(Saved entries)

/-- `n` bytes of a world from a virtual address, as a number; none where one cannot be read. -/
def virtRead (s : State) (yard asid : Nat) (world : BitVec 8) (va : Nat) : Nat → Option (List Byte)
  | 0 => some []
  | n + 1 => do
    let loc ← virtLoc s yard asid world va false
    let rest ← virtRead s yard asid world (va + 1) n
    pure (s.readByte loc :: rest)

/-- The block tag at a virtual address. -/
def virtTag (s : State) (yard asid : Nat) (world : BitVec 8) (va : Nat) : BitVec 16 :=
  match virtLoc s yard asid world va false with | some loc => s.tag loc | none => 0

/-- Writes a whole block, bytes and tag, sealed for the world unless its page is shared (R333, R336, R338); a withdrawn extent takes no write (R421). -/
def wholeBlock (s : State) (world : BitVec 8) (loc : Nat) (shared : Bool) (v : Nat) (t : BitVec 16) : State :=
  if withdrawn s loc then s
  else
    let u := blockAt (zeroSlots s loc 64) loc v t
    if shared then u else reseal u world loc

/-- Writes whole blocks from a virtual address. None where one is not mapped for writes, or a shared page is to hold a tag (R338). -/
def virtBlocks (s : State) (yard asid : Nat) (world : BitVec 8) (va : Nat) : List (Nat × BitVec 16) → Option State
  | [] => some s
  | (v, t) :: r =>
    match virtAt s yard asid world va true with
    | some (loc, shared) => if shared && t ≠ 0 then none else virtBlocks (wholeBlock s world loc shared v t) yard asid world (va + 64) r
    | none => none

/-- The blocks of an image: bytes and tags (R112). -/
def imageBlocks (s : State) (yard asid : Nat) (world : BitVec 8) (va len : Nat) : Option (List (Nat × BitVec 16)) :=
  (List.range (len / 64)).mapM fun i =>
    (virtRead s yard asid world (va + 64 * i) 64).map fun bs => (bytesLe bs, virtTag s yard asid world (va + 64 * i))

/-! Making a launch. -/

/-- A barn of a paddock is put in the state of R351, and assigned; the part of world 0 keeps its contents (R40). Its slot tables name no launch
context, so none issues before its own table takes effect (R17, R358). -/
def clearBarn (s : State) (b : Nat) (world : BitVec 8) (launch : Nat) : State :=
  let mine (loc : Nat) : Bool := isSram loc && locBarn loc == b && !(isCoreMem loc && locOff loc < Config.worldZeroPart)
  let t := { s with
    mem := s.mem.filter fun c => !mine c.1, tags := s.tags.filter fun c => !mine (64 * c.1), slots := s.slots.filter fun c => !mine (16 * c.1),
    poison := s.poison.filter fun c => !mine (64 * c.1), rings := s.rings.filter fun r => !mine r.1,
    tiles := s.tiles.filter fun c => c.1 / (8 * 32 * 256) ≠ b,
    regs := s.regs.filter fun r => !(r.1 / Config.fileRegs / 4 == b && r.1 % Config.fileRegs < 1984),
    ctxs := s.ctxs.filter fun p => !(barnOf p.1 == b && numOf p.1 < 62) }
  let t := (coresOfBarn b).foldl (fun t i => t.modCore i fun x => { x with
    slots := x.slots.map fun e => if slotMode e ≠ 0 && slotCtx e < 62 then 0 else e, commit := none, committing := [],
    queues := Core.reset.queues, boxes := Core.reset.boxes, served := [], chans := Core.reset.chans, gates := Core.reset.gates, locks := [],
    vents := [], tents := [], lines := [], posted := 0 }) t
  t.modBarn b fun x => { x with
    world := world, launch := launch, tileLock := Barn.reset.tileLock, tileClaim := Barn.reset.tileClaim, tileWait := Barn.reset.tileWait,
    pool := [], landing := [] }

/-- A ring that the scheduler makes: its receive end has generation 1 (R226, R274, R442, R447). -/
def makeRing (s : State) (loc cells bytes owner launch : Nat) (world : BitVec 8) (timed fault : Bool) (issued : Nat) : State :=
  s.setRing loc
    { Ring.reset with
      live := true, timed := timed, cells := cells, origin := loc, gen := 1, world := world, saved := 0x3B, length := bytes,
      reserve := 32768 - issued, issued := issued, owner := owner, launch := launch, fault := fault }
def receiveEnd (loc bytes : Nat) (world : BitVec 8) : Cap :=
  { Cap.null with world := world, gen := 1, count := 32768, kind := 4, rights := 0x11, length := BitVec.ofNat 32 (bytes - 64),
                  base := BitVec.ofNat 48 (loc + 64) }
def sendEnd (base : Nat) (world : BitVec 8) (tag : Nat) : Cap :=
  { Cap.null with world := world, gen := 1, count := 1, kind := 4, rights := 0x10, length := 64, base := BitVec.ofNat 48 base,
                  stag := BitVec.ofNat 16 tag }
/-- A whole owned buffer with the rights of R442 or R447. DESIGN CHOICE (log 28): R353 sets no limit to SCOPE, and the length of R26 has 32 bits; a
scope of 2^32 bytes or more gets a capability of its length modulo 2^32; unsafe. -/
def ownedCap (actor : Bool) (base len : Nat) (world : BitVec 8) : Cap :=
  { Cap.null with world := world, count := 32768, kind := 1, rights := if actor then 0x7B else 0x3B, length := BitVec.ofNat 32 len,
                  base := BitVec.ofNat 48 base }
/-- The execute fraction of a code copy (R355). -/
def codeCap (p : Plan) (barn : Nat) (world : BitVec 8) : Cap :=
  { Cap.null with world := world, count := 128, kind := 5, rights := 0x05, length := BitVec.ofNat 32 p.d.codeLen,
                  base := BitVec.ofNat 48 (2 ^ 46 + p.virtOff (.code barn)) }

/-- The base of a scope buffer (R48). -/
def Plan.scopeBase (p : Plan) (i : Nat) (t : Site) : Nat :=
  let b := barnOfCore (p.coreOf t)
  match (p.d.levels.getD i { domain := 0, skreg := 0, countX := 0, countY := 0, scope := 0 }).domain with
  | 0 | 1 => p.coreOff (p.coreOf t) (.scope i t)
  | 2 => 0x1000000 + p.barnOff b (.scope i t)
  | 3 => barnLoc b (p.barnOff b (.scope i t))
  | _ => 2 ^ 46 + p.virtOff (.scope i t)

● **THE TASK**: Could you find each line in the entries that contains the string "cells" and copy it?

● **RESPONSE**:
def makeRing (s : State) (loc cells bytes owner launch : Nat) (world : BitVec 8) (timed fault : Bool) (issued : Nat) : State :=
      live := true, timed := timed, cells := cells, origin := loc, gen := 1, world := world, saved := 0x3B, length := bytes,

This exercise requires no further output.